So often I don’t know how to start writing. Especially on happy mornings like the one I’m living right now. The girls don’t have school and I laughed when Chris tried to wake us all up. I loved his befuddlement, the way he called out, “Are you up yet?”
Even though we’ve been talking about this long block of hours (5 days!) we have off from school, it didn’t seep fully into his brain. While I poured coffee, I asked if all of us staying up late didn’t clue him in. Yes, he thought it weird, but not weird enough not to flash the hall lights on in hopes of rousing KK and Annie out of bed.
How to write of such simple joys when yesterday small griefs called to me again and again? Why did the past peck at me then? Every old grief felt like a paper-cut on my slowly leaking but still beating heart. I typed to a friend. “My heart actually hurts today.”
At dinner Chris read my horoscope to see if the cause could be attributed to star alignment. Yes! My day was a 4! No wonder I found myself telling my husband about pictures of high school friends vacationing together celebrating 35 years of friendship.
“Why am I not celebrating 35 years of friendship?” I asked.
“Why do they need to post it on Facebook?” asked Chris.
Why do I need to keep looking at Facebook on days that I know I shouldn’t be on Facebook? I wish I had replied with this Rumi quote to him, “If you are irritated by every rub, how will your mirror be polished?”
Yesterday I was irritated by every rub but by bedtime my mirror felt newly polished. It was fine and good to fall down the Fear of Missing Out (FOMO!) rabbit hole as darkness played at the edges of our living room. We talked of how I’ve always dreamed of belonging to some larger friendship group, to post those pictures on my Facebook wall. To write on my blog, “I spent the weekend with my oldest friends. We learned to crawl together and on the shores of Lake Tahoe we talked about our teens!”
Although I dream the dream of a sorority of sisters that I call on from every past decade of my life, the truth is something I actually have to dig for. My husband points out I’ve worked hard to find like-minded people to call my friends. I agree that I have and I’ve learned I love quiet nights out or in with one or two or five friends. Sometimes I love to dance at a large party, but really, I don’t love this very often.
I point out how often I’ve been wrong about friendships, though. How they’ve dissolved before my eyes, never for lack of trying to make circles out of squares. How the idea of friendships running their course always breaks my heart in two. And Chris is there to help me make that list of all the people I call friend as I try to put two pieces of heart back together again in one flawed, paper-cut-ridden heart.
Good lorsh, this is why I’m a list maker. As soon as Chris asks me to note all the people who love me that I love back, the bleeding starts to coagulate. And finally I’m noticing how the lamps make circles of light on the now dark walls. Oh, I am home and the house is warm and this man I married carries thread in his pocket to help me stitch myself together again.

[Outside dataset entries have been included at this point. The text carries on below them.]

-- ==== Sys2Proof/Tests/Slice0.lean ====
section
/-! SUPPORT. The smoke test of WellFormed, small tests whose expected values are the spec's own, and for every statement with
hypotheses a state and operands that meet them. -/

namespace Sys2Proof.Tests
open Sys2Proof.Machine Sys2Proof.Safety

/-! ### WellFormed refuses an ill-formed command for each of its checks -/

theorem test_operand_range : (Instr.inputSupplyGood 3).defects = [.operandRange] := by decide

theorem test_record_length : (Instr.gpioRecord [0, 0, 0]).defects = [.recordLength] := by decide

theorem test_request_header :
    (Instr.hstInfo { transport := 32, hdrPartition := 0, seq := 0, tag := 0, len := 0, payload := [] }).defects = [.requestHeader] := by
  decide

theorem test_request_payload :
    (Instr.hstNop { transport := 0, hdrPartition := 0, seq := 0, tag := 0, len := 2, payload := [1] }).defects = [.requestPayload] := by
  decide

theorem test_well_formed : [Instr.inputSupplyGood 2, .gpioRecord [0, 0, 0, 0], .powerRemoved,
    .hstNop { transport := 16, hdrPartition := 3, seq := 1, tag := 2, len := 1, payload := [1] }].all Instr.WellFormed = true := by
  decide

/-! ### Values that the spec works out -/

/-- The table gives its rows no bits, so no word spells a command. -/
theorem test_no_word : decodeTableWord 16 0xFFFF = none := by decide

/-- Window offset 0 and the mode codes of R12 and R424. -/
theorem test_identity : identityWord State.reset 0 0 = 0x54434838 ∧ modeCode .halt = 0xB ∧
    identityWord State.reset 0 0x0100 % 16 = 0 := by decide

/-- At 119.88 frames per second, frame 120,000 is due at 1,001 s; at 48 kHz sample 48,000 at 1 s (R32). -/
theorem test_ticks : frameTickAt 9 120000 = 1001 * secUnit ∧ sampleTickAt 48000 = secUnit ∧ frameTickAt 10 120 = secUnit := by decide

/-- A row tick lies 64 lines of the raster after the frame's tick (R32): 64 of 4,500 lines at 120 frames per second. -/
theorem test_row_tick : rowTickAt 0 10 0 1 = 64 * secUnit / (120 * 4500) := by decide

/-- R7: 192.0.2.1 is its bytes in network order, and a u32 has its least significant byte first. -/
theorem test_little_endian : le 4 0x01020304 = [4, 3, 2, 1] ∧ u16 [0x34, 0x12] 0 = 0x1234 := by decide

/-- R300: a read beyond 63 GiB has no memory to read. -/
theorem test_outside_memory : exec (.poisonedRead 0xFC0000000 .audio) State.reset = .fault (.addressOutsideMemory 0xFC0000000) := by rfl

/-- R354: the check value of preset 2 over no byte is its initial value, and of preset 5 zero. -/
theorem test_empty_span : crcPresetOf 2 [] = 0xFFFFFFFF ∧ crcPresetOf 5 [] = 0 := by decide

/-- R6: an 8-bit field beyond its range takes the nearest legal value. -/
theorem test_clamp : clamp 1 17 0 = 1 ∧ clamp 1 17 255 = 17 ∧ clamp 1 17 9 = 9 := by decide

/-- R391: reports of one cycle in ascending source and instance. -/
theorem test_report_order : (sortReports [{ source := 5, inst := 1 }, { source := 2 }, { source := 5 }]).map (fun r => (r.source, r.inst)) =
    [(2, 0), (5, 0), (5, 1)] := by decide

/-- R163: full-scale white with either matrix. -/
theorem test_white : graphicsYcc 0 1023 1023 1023 = (940, 512, 512) ∧ graphicsYcc 2 1023 1023 1023 = (940, 512, 512) := by decide

/-- R85: 119.88 frames per second gives 1,001 / 120,000. -/
theorem test_vui_rate : (vuiOf { rate := 9 }).unitsInTick = 1001 ∧ (vuiOf { rate := 9 }).timeScale = 120000 := by decide

/-- R44, Table 4, in units of 10 ns: 8K at 120 with L = 3, 1080p at 60 with L = 4, and 8K at 119.88 with L = 4. -/
theorem test_delays : (rowDelay 0 10 3 0 + 5 * nsUnit) / (10 * nsUnit) = 36756 ∧ (rowDelay 2 7 4 0 + 5 * nsUnit) / (10 * nsUnit) = 380459 ∧
    (rowDelay 0 9 4 0 + 5 * nsUnit) / (10 * nsUnit) = 48655 := by decide

/-- R446's own examples: Ethernet lane 5, VA's forwarded clock and VH2's clock. -/
theorem test_ball_map : ballAt 2 23 = .ethTx 5 true ∧ ballAt 5 24 = .ethRx 5 false ∧ ballAt 35 68 = .vaTx 8 true ∧ ballAt 36 68 = .vaTx 8 false ∧
    ballAt 53 65 = .vhRx 2 true true ∧ ballAt 54 65 = .vhRx 2 true false ∧ [35, 53].map rowName = ["AU", "BT"] := by decide

/-- R60: the shorter path, and on equal paths the rising one; R64: the other direction around a fenced segment. -/
theorem test_ring_route : (ringRoute [] 0 9).1 = true ∧ (ringRoute [] 0 10).1 = false ∧ ringRoute [3] 3 4 = (false, fallingSegments 3 4) := by
  decide

/-- R162: full opacity shows the layer, none the picture below. -/
theorem test_blend : blend 255 500 100 = 500 ∧ blend 0 500 100 = 100 := by decide

/-- R42: a target of 0 is the next open frame. -/
theorem test_target_zero : resolveTarget 77 0 = (77, false) := by decide

/-- The reset state in another mode. -/
def inMode (m : Mode) : State := { State.reset with mode := { State.reset.mode with mode := m } }
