-- ==== Sys2Proof/Syntax.lean ====
section
/-! DEFINITION. The commands the block takes: one constructor of `Instr` per row of spec/opcode_table.json, and the
data they carry (frames as R171 lays them out, raw samples, logger port words). -/

namespace Sys2Proof

/-- A MARK frame without its kind byte and check (R171). -/
structure MarkFrame where
  station : Byte
  round : Byte
  digest : Word
deriving DecidableEq, Repr

/-- One channel block of a SHARE frame (R171): the demand, the class in bits 7..4 and the reported state in bits 3..0. -/
structure ShareBlock where
  demand : Word
  cls : BitVec 4
  state : BitVec 4
deriving DecidableEq, Repr

/-- A SHARE frame without its kind byte and check (R171). Bit `n - 1` of `map` is station `n`. -/
structure ShareFrame where
  station : Byte
  round : Byte
  member : Byte
  digest : Word
  map : BitVec 48
  blocks : Quad ShareBlock
  last : Word
deriving DecidableEq, Repr

/-- A CONSOLE frame without its kind byte, its command code and its check (R171); the row says the command. -/
structure ConsoleFrame where
  console : Byte
  station : Byte
  channel : Byte
  arg : Word
deriving DecidableEq, Repr

/-- When a frame on the link was received, in clock ticks of 1/16 microsecond: the phase of the receiver's round
timer at which the frame's check completed, and the time since its first byte began (R4). -/
structure Arrival where
  now : Nat
  elapsed : Nat
deriving DecidableEq, Repr

/-- The raw inputs of one channel for one control period (R75): pack voltage, current and temperature words, one
sample of the contactor feedback (true: closed) and of the converter fault input (true: asserted), and whether the
stop line monitor's update of the period came before this channel's period (R79: either order). -/
structure ChannelInput where
  v : Word
  i : Word
  t : Word
  feedback : Bool
  fault : Bool
  afterMonitor : Bool
deriving DecidableEq, Repr

/-- The raw inputs of one control period: one sample of the hall stop line (true: asserted) and the four channels'. -/
structure PeriodInput where
  stopLine : Bool
  channels : Quad ChannelInput
deriving DecidableEq, Repr

/-- What makes a round start (R2): the timer's own rollover, or the re-phase of a received mark. -/
inductive RoundCause where
  | rollover
  | mark (f : MarkFrame) (arr : Arrival)
deriving DecidableEq, Repr

/-- What raises the missed-mark count (R14, R18): a passed mark window, or the readback of the own mark. -/
inductive MissCause where
  | windowPasses
  | readback (bytes : List Byte)
deriving DecidableEq, Repr

/-- The commands: the rows of spec/opcode_table.json, in the table's order. -/
inductive Instr where
  /-- RESET (R166). -/
  | reset
  /-- PROFILE_HEADER_READ (R166): the six header bytes. -/
  | profileHeaderRead (header : List Byte)
  /-- PROFILE_READ_COMPLETE (R167): the bytes after the header. -/
  | profileReadComplete (rest : List Byte)
  /-- CONTROL_PERIOD (R75). -/
  | controlPeriod (inp : PeriodInput)
  /-- STOP_LEVEL_CHANGE (R79): a control period in which the filtered hall stop level changes. -/
  | stopLevelChange (inp : PeriodInput)
  /-- FILTER_LEVEL_CHANGE (R78): a control period in which a channel's filtered level changes. -/
  | filterLevelChange (inp : PeriodInput)
  /-- PERSISTENCE_DETECT (R92): a control period in which a timed cause is detected. -/
  | persistenceDetect (inp : PeriodInput)
  /-- CLOSE_LIMIT (R82): a control period in which a close timer reaches its limit. -/
  | closeLimit (inp : PeriodInput)
  /-- OPEN_LIMIT (R89): a control period in which an open timer reaches its limit. -/
  | openLimit (inp : PeriodInput)
  /-- FRAME_BOUNDARY (R136): the control period at frame position 0. -/
  | frameBoundary (inp : PeriodInput)
  /-- SAMPLE_CAPTURE (R155): a control period in which a capture accumulator passes 1023. -/
  | sampleCapture (inp : PeriodInput)
  /-- ROUND_START (R1): the round timer's own rollover. -/
  | roundStart
  /-- SELF_START (R11): the rollover at which the listen count reaches 0. -/
  | selfStart
  /-- CAUTION_OFF (R53): a round start at which the clean-round count reaches 2. -/
  | cautionOff (cause : RoundCause)
  /-- ISLANDED_OMITTED (R60): a round start at which the omission count reaches 2. -/
  | islandedOmitted (cause : RoundCause)
  /-- REJOIN (R63): a round start at which the dwell is complete and the station LOCKED. -/
  | rejoin (cause : RoundCause)
  /-- DEMAND_LATCH (R23): the start of slot n - 1. -/
  | demandLatch
  /-- SHARE_FRAME_SEND (R24): the start of slot n. -/
  | shareFrameSend
  /-- WALK_START (R41): the end of slot 56. -/
  | walkStart
  /-- WALK_COMPLETION (R47). -/
  | walkCompletion
  /-- MARK_RECEIVED (R8): a checked MARK. -/
  | markReceived (f : MarkFrame) (arr : Arrival)
  /-- ENTER_LOCKED (R12): a checked MARK with which the lock count reaches 32. -/
  | enterLocked (f : MarkFrame) (arr : Arrival)
  /-- MARK_WINDOW_PASSES (R8). -/
  | markWindowPasses
  /-- COAST_LIMIT (R15): the event with which the missed-mark count reaches 16 in LOCKED. -/
  | coastLimit (cause : MissCause)
  /-- RETURN_TO_SEARCH (R13): the passed window with which the missed-mark count reaches 16 in ACQUIRE. -/
  | returnToSearch
  /-- MARK_READBACK (R18): the bytes read back from the line for the own MARK. -/
  | markReadback (bytes : List Byte)
  /-- CLAIM_FAILED (R18): the readback with which the claim-failure count reaches 2. -/
  | claimFailed (bytes : List Byte)
  /-- SHARE_READBACK (R25): the bytes read back from the line for the own SHARE frame. -/
  | shareReadback (bytes : List Byte)
  /-- NUMBER_CONFLICT (R64): the readback with which the readback-failure count reaches 3. -/
  | numberConflict (bytes : List Byte)
  /-- SHARE_RECEIVED (R29): a checked SHARE frame. -/
  | shareReceived (f : ShareFrame) (arr : Arrival)
  /-- FRAME_CHECK_FAILED (R4): the bytes of a frame that fails its check. -/
  | frameCheckFailed (bytes : List Byte)
  /-- START (R147). -/
  | start (f : ConsoleFrame) (arr : Arrival)
  /-- ABORT (R148). -/
  | abort (f : ConsoleFrame) (arr : Arrival)
  /-- FORCE_STOP (R148). -/
  | forceStop (f : ConsoleFrame) (arr : Arrival)
  /-- HOLD (R150). -/
  | hold (f : ConsoleFrame) (arr : Arrival)
  /-- RESUME (R150). -/
  | resume (f : ConsoleFrame) (arr : Arrival)
  /-- CLEAR_FAULT (R95). -/
  | clearFault (f : ConsoleFrame) (arr : Arrival)
  /-- SET_HOLD_MODE (R149). -/
  | setHoldMode (f : ConsoleFrame) (arr : Arrival)
  /-- NEXT_STEP (R127). -/
  | nextStep (f : ConsoleFrame) (arr : Arrival)
  /-- NONE (R145). -/
  | noCommand (f : ConsoleFrame) (arr : Arrival)
  /-- ENTRY_WRITER_TAKE (R157). -/
  | entryWriterTake
  /-- STATUS (R162). -/
  | status
  /-- READ (R163): the argument words that arrive after the command word (half, offset, count). -/
  | read (args : List Word)
  /-- READ_WORD (R163): the arbiter grants the stream's next access. -/
  | readWord
  /-- RELEASE (R164): the argument words that arrive after the command word (half). -/
  | release (args : List Word)
  /-- FLUSH (R165): whether the entry writer is writing an entry when the command is complete. -/
  | flush (writing : Bool)
  /-- DEFERRED_FLUSH (R165): the entry that a FLUSH waited for is finished. -/
  | deferredFlush
  /-- UNKNOWN_COMMAND_WORD (R161). -/
  | unknownCommandWord (w : Word)
  /-- COMMAND_TIMEOUT (R161): 2 ms without the next word. -/
  | commandTimeout
  /-- ANSWER_LAST_BYTE_SENT (R161). -/
  | answerLastByteSent
deriving DecidableEq, Repr

end Sys2Proof
end

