-- ==== Sys2Proof/Machine/Frames.lean ====
section
/-! DEFINITION. The CRC-16, the three frame kinds byte by byte, the check of a received frame, the readback of a sent
one, and the setpoint word (R4, R6, R171). -/

namespace Sys2Proof.Machine

/-! ### CRC-16 (section 1.6) -/

/-- One bit of the CRC division by 1021h, most significant bit first (log 1). -/
def crcBit (c : Word) : Word := if c.msb then (c <<< 1) ^^^ 0x1021 else c <<< 1

/-- One byte taken into the CRC register. -/
def crcByte (c : Word) (b : Byte) : Word :=
  crcBit (crcBit (crcBit (crcBit (crcBit (crcBit (crcBit (crcBit (c ^^^ (b.zeroExtend 16 <<< 8)))))))))

/-- The CRC-16 over bytes: generator 1021h, initial value FFFFh. -/
def crc16 (bytes : List Byte) : Word := bytes.foldl crcByte 0xFFFF

/-! ### Bytes of words, more significant byte first (R171) -/

/-- The more significant byte of a word. -/
def hiByte (w : Word) : Byte := w.extractLsb' 8 8
/-- The less significant byte of a word. -/
def loByte (w : Word) : Byte := w.extractLsb' 0 8
/-- The word of two bytes. -/
def word2 (hi lo : Byte) : Word := hi ++ lo

/-- Bytes with their CRC-16 behind them. -/
def withCrc (bytes : List Byte) : List Byte := bytes ++ [hiByte (crc16 bytes), loByte (crc16 bytes)]

/-! ### Frames (R171) -/

def kindMark : Byte := 0x31
def kindShare : Byte := 0x32
def kindConsole : Byte := 0x33

/-- The bytes of a MARK before its check. -/
def markBody (f : MarkFrame) : List Byte := [kindMark, f.station, f.round, hiByte f.digest, loByte f.digest]

/-- The seven bytes of a MARK. -/
def markBytes (f : MarkFrame) : List Byte := withCrc (markBody f)

/-- The three bytes of a channel block. -/
def blockBytes (b : ShareBlock) : List Byte := [hiByte b.demand, loByte b.demand, b.cls ++ b.state]

/-- Byte `j` of the heard map: station `8j + 1` is its bit 0. -/
def mapByte (map : BitVec 48) (j : Nat) : Byte := map.extractLsb' (8 * j) 8

/-- The bytes of a SHARE frame before its check. -/
def shareBody (f : ShareFrame) : List Byte :=
  [kindShare, f.station, f.round, f.member, hiByte f.digest, loByte f.digest,
    mapByte f.map 0, mapByte f.map 1, mapByte f.map 2, mapByte f.map 3, mapByte f.map 4, mapByte f.map 5] ++
  blockBytes f.blocks.c0 ++ blockBytes f.blocks.c1 ++ blockBytes f.blocks.c2 ++ blockBytes f.blocks.c3 ++
  [hiByte f.last, loByte f.last]

/-- The 28 bytes of a SHARE frame. -/
def shareBytes (f : ShareFrame) : List Byte := withCrc (shareBody f)

/-- Command codes (R171). -/
def commandCode : Command → BitVec 4
  | .none => 0
  | .start => 1
  | .abort => 2
  | .forceStop => 3
  | .hold => 4
  | .resume => 5
  | .clearFault => 6
  | .setHoldMode => 7
  | .nextStep => 8

/-- The nine bytes of a CONSOLE frame. -/
def consoleBytes (c : Command) (f : ConsoleFrame) : List Byte :=
  withCrc [kindConsole, f.console, f.station, f.channel, (commandCode c).zeroExtend 8, hiByte f.arg, loByte f.arg]

/-! ### The check of a received frame (R4) -/

/-- The length that belongs to a kind code. -/
def kindLength (k : Byte) : Option Nat :=
  if k = kindMark then some 7 else if k = kindShare then some 28 else if k = kindConsole then some 9 else none

/-- Whether bytes pass the kind, length and CRC checks of R4. -/
def frameChecks (bytes : List Byte) : Bool :=
  match bytes with
  | [] => false
  | k :: _ =>
    match kindLength k with
    | none => false
    | some n =>
      decide (bytes.length = n) &&
      decide (bytes.drop (n - 2) =
        [hiByte (crc16 (bytes.take (n - 2))), loByte (crc16 (bytes.take (n - 2)))])

/-- The block of three bytes. -/
def blockOf (hi lo cs : Byte) : ShareBlock := ⟨word2 hi lo, cs.extractLsb' 4 4, cs.extractLsb' 0 4⟩

/-- The command that a command code names. -/
def commandOf (code : Byte) : Option Command :=
  if code = 0 then some .none
  else if code = 1 then some .start
  else if code = 2 then some .abort
  else if code = 3 then some .forceStop
  else if code = 4 then some .hold
  else if code = 5 then some .resume
  else if code = 6 then some .clearFault
  else if code = 7 then some .setHoldMode
  else if code = 8 then some .nextStep
  else none

/-- The row that a console command is. -/
def consoleRow (c : Command) (f : ConsoleFrame) (arr : Arrival) : Instr :=
  match c with
  | .none => .noCommand f arr
  | .start => .start f arr
  | .abort => .abort f arr
  | .forceStop => .forceStop f arr
  | .hold => .hold f arr
  | .resume => .resume f arr
  | .clearFault => .clearFault f arr
  | .setHoldMode => .setHoldMode f arr
  | .nextStep => .nextStep f arr

/-- The row that a frame on the line raises: its recipient's, or FRAME_CHECK_FAILED (R4). A checked CONSOLE frame whose
command code names no command is taken by nobody (R144); no row stands for it and `none` is answered. -/
def frameRow (bytes : List Byte) (arr : Arrival) : Option Instr :=
  if frameChecks bytes then
    match bytes with
    | [_, st, rd, dh, dl, _, _] => some (.markReceived ⟨st, rd, word2 dh dl⟩ arr)
    | [_, con, st, ch, cmd, ah, al, _, _] =>
      (commandOf cmd).map fun c => consoleRow c ⟨con, st, ch, word2 ah al⟩ arr
    | [_, st, rd, m, dh, dl, m0, m1, m2, m3, m4, m5, a0, a1, a2, b0, b1, b2, c0, c1, c2, d0, d1, d2, lh, ll, _, _] =>
      some (.shareReceived ⟨st, rd, m, word2 dh dl, m5 ++ m4 ++ m3 ++ m2 ++ m1 ++ m0,
        ⟨blockOf a0 a1 a2, blockOf b0 b1 b2, blockOf c0 c1 c2, blockOf d0 d1 d2⟩, word2 lh ll⟩ arr)
    | _ => some (.frameCheckFailed bytes)
  else some (.frameCheckFailed bytes)

/-! ### The readback of a sent frame (R6) -/

/-- Whether a frame that was not cut off reads back: every byte matches and the check passes. -/
def readbackSucceeds (sent readBack : List Byte) (cut : Bool) : Bool :=
  !cut && decide (readBack = sent) && frameChecks readBack

/-! ### The setpoint word (R171) -/

/-- The parity bit that makes the count of ones in the 17 bits even. -/
def parityBit (w : Word) : Bool := (List.range 16).foldl (fun p i => p ^^ w.getLsbD i) false

/-- The word on the setpoint link: the signed code, then the parity bit. -/
def setpointWord (code : Int) : BitVec 17 := BitVec.ofInt 16 code ++ BitVec.ofBool (parityBit (BitVec.ofInt 16 code))

end Sys2Proof.Machine
end

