-- ==== Sys2Proof/Machine/Period.lean ====
section
/-! DEFINITION. One control period of one channel (R75 to R97) and of the station, and the meanings of CONTROL_PERIOD and
of the rows that name what comes about in a control period. -/

namespace Sys2Proof.Machine

/-! ### Stage 1: measure -/

/-- The highest band whose threshold T has reached (R97, rising; first period). -/
def bandFor (st : Settings) (t : Int) : Fin 4 :=
  if st.t3 ≤ t then 3 else if st.t2 ≤ t then 2 else if st.t1 ≤ t then 1 else 0

/-- The highest band below `b` whose threshold less the hysteresis T has reached, else 0 (R97, falling). -/
def bandBelow (st : Settings) (t : Int) (b : Fin 4) : Fin 4 :=
  if 2 < b.val ∧ st.t2 - st.hyst ≤ t then 2 else if 1 < b.val ∧ st.t1 - st.hyst ≤ t then 1 else 0

/-- The threshold of a band; band 0 has none and is not asked. -/
def bandThreshold (st : Settings) (b : Fin 4) : Int :=
  match b with
  | 0 => st.t1
  | 1 => st.t1
  | 2 => st.t2
  | 3 => st.t3

/-- The band after a period (R97). -/
def bandNext (st : Settings) (t : Int) (band : Option (Fin 4)) : Fin 4 :=
  match band with
  | none => bandFor st t
  | some b =>
    if b < bandFor st t then bandFor st t
    else if 0 < b.val ∧ t < bandThreshold st b - st.hyst then bandBelow st t b
    else b

/-- Whether a run is in progress at the start of the period, so that its current counts (R90). -/
def runCounts (s : ChannelState) : Bool :=
  match s with
  | .closing | .running | .held | .stopping | .opening => true
  | .idle | .ended | .faulted => false

/-- Stage 1. -/
def measure (e : PeriodEnv) (ch : Channel) : Channel :=
  { ch with
    feedback := filterSample ch.feedback e.inp.feedback
    fault := filterSample ch.fault e.inp.fault
    band := some (bandNext e.st e.inp.t.toInt ch.band)
    vMeas := e.inp.v
    chargeIn := if runCounts ch.state then ch.chargeIn + e.inp.i.toInt.toNat else ch.chargeIn
    chargeOut := if runCounts ch.state then ch.chargeOut + (-e.inp.i.toInt).toNat else ch.chargeOut }

/-! ### Stage 2: detect (R91, R92) -/

/-- ESTOP is armed in these states. -/
def armedRun (s : ChannelState) : Bool :=
  match s with
  | .closing | .running | .held | .stopping => true
  | .idle | .opening | .ended | .faulted => false

/-- CONTACTOR_DROPPED, CONVERTER and CURRENT_DEVIATION are armed in these states. -/
def armedClosed (s : ChannelState) : Bool :=
  match s with
  | .running | .held | .stopping => true
  | .idle | .closing | .opening | .ended | .faulted => false

/-- OVERVOLTAGE, UNDERVOLTAGE and OVERTEMP are armed in these states. -/
def armedLimits (s : ChannelState) : Bool :=
  match s with
  | .closing | .running | .held | .stopping | .opening | .faulted => true
  | .idle | .ended => false

/-- A persistence count after a period in which its cause is or is not armed, and whether the cause is detected in it: the
count reaches its persistence in this period. -/
def persist (armed cond : Bool) (top n : Nat) : Nat × Bool :=
  if armed && cond then (min (n + 1) top, decide (n + 1 = top)) else (0, false)

/-- The conditions of the timed causes in a period (R91, R92). -/
def overCond (l : Limits) (v : Word) : Bool := decide (l.vMax < v.toNat)
def underCond (l : Limits) (v : Word) (closed : Bool) : Bool := closed && decide (v.toNat < l.vMin)
def tempCond (l : Limits) (t : Word) : Bool := decide (l.tMax < t.toInt)
def deviationCond (tol : Nat) (i : Word) (setpoint : Int) (enabled : Bool) : Bool :=
  enabled && decide (tol < (i.toInt - setpoint).natAbs)

/-- The timed causes of a period: OVERVOLTAGE, UNDERVOLTAGE, OVERTEMP, CURRENT_DEVIATION, each with its count after. -/
def timedCauses (e : PeriodEnv) (ch : Channel) : (Nat × Bool) × (Nat × Bool) × (Nat × Bool) × (Nat × Bool) :=
  let l := e.limits ch
  (persist (armedLimits ch.state) (overCond l e.inp.v) Config.limitPersistence ch.persistence.overV,
    persist (armedLimits ch.state) (underCond l e.inp.v ch.feedback.level) Config.limitPersistence ch.persistence.underV,
    persist (armedLimits ch.state) (tempCond l e.inp.t) Config.limitPersistence ch.persistence.overT,
    persist (armedClosed ch.state) (deviationCond e.set.tolerance e.inp.i ch.setpoint ch.enabled)
      Config.deviationPersistence ch.persistence.deviation)

/-- The causes detected in the period, in the order of the table of R91. -/
def detected (e : PeriodEnv) (ch : Channel) : List Cause :=
  let t := timedCauses e ch
  (if armedRun ch.state && e.stop then [Cause.estop] else []) ++
  (if armedClosed ch.state && !ch.feedback.level then [Cause.contactorDropped] else []) ++
  (if armedClosed ch.state && ch.fault.level && ch.enabled then [Cause.converter] else []) ++
  (if t.1.2 then [Cause.overvoltage] else []) ++
  (if t.2.1.2 then [Cause.undervoltage] else []) ++
  (if t.2.2.1.2 then [Cause.overtemp] else []) ++
  (if t.2.2.2.2 then [Cause.currentDeviation] else [])

/-- The persistence counts after stage 2. -/
def countCauses (e : PeriodEnv) (ch : Channel) : Channel :=
  let t := timedCauses e ch
  { ch with persistence := ⟨t.1.1, t.2.1.1, t.2.2.1.1, t.2.2.2.1⟩ }

/-- A count whose cause is not armed in the state is 0 (R92). -/
def disarm (ch : Channel) : Channel :=
  { ch with persistence :=
      ⟨if armedLimits ch.state then ch.persistence.overV else 0, if armedLimits ch.state then ch.persistence.underV else 0,
        if armedLimits ch.state then ch.persistence.overT else 0,
        if armedClosed ch.state then ch.persistence.deviation else 0⟩ }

Today feels lovely not only because the girls are home from school but because yesterday I dissolved into my red, red heart and really let myself take a good look around.
2 thoughts on “My Bleeding Heart, Examined”
This resonates with me. I’ve let some friendships go over disappointments and the feeling like I was giving more than they were. I was left out of some group celebrations of 40th birthdays this year. I spent mine with Rob, someone who brings me more joy than I would have felt, at this stage in my life, to be included in those events.
I think of several women whose careers I envy, and I realize none of them are in stable relationships. While you might have FOMO over what other people post on FB, they might be envious of something you have too.
Thank you for commenting! And yes, I’m right in that boat with you, lucky my husband is there when I have that FOMO-feeling.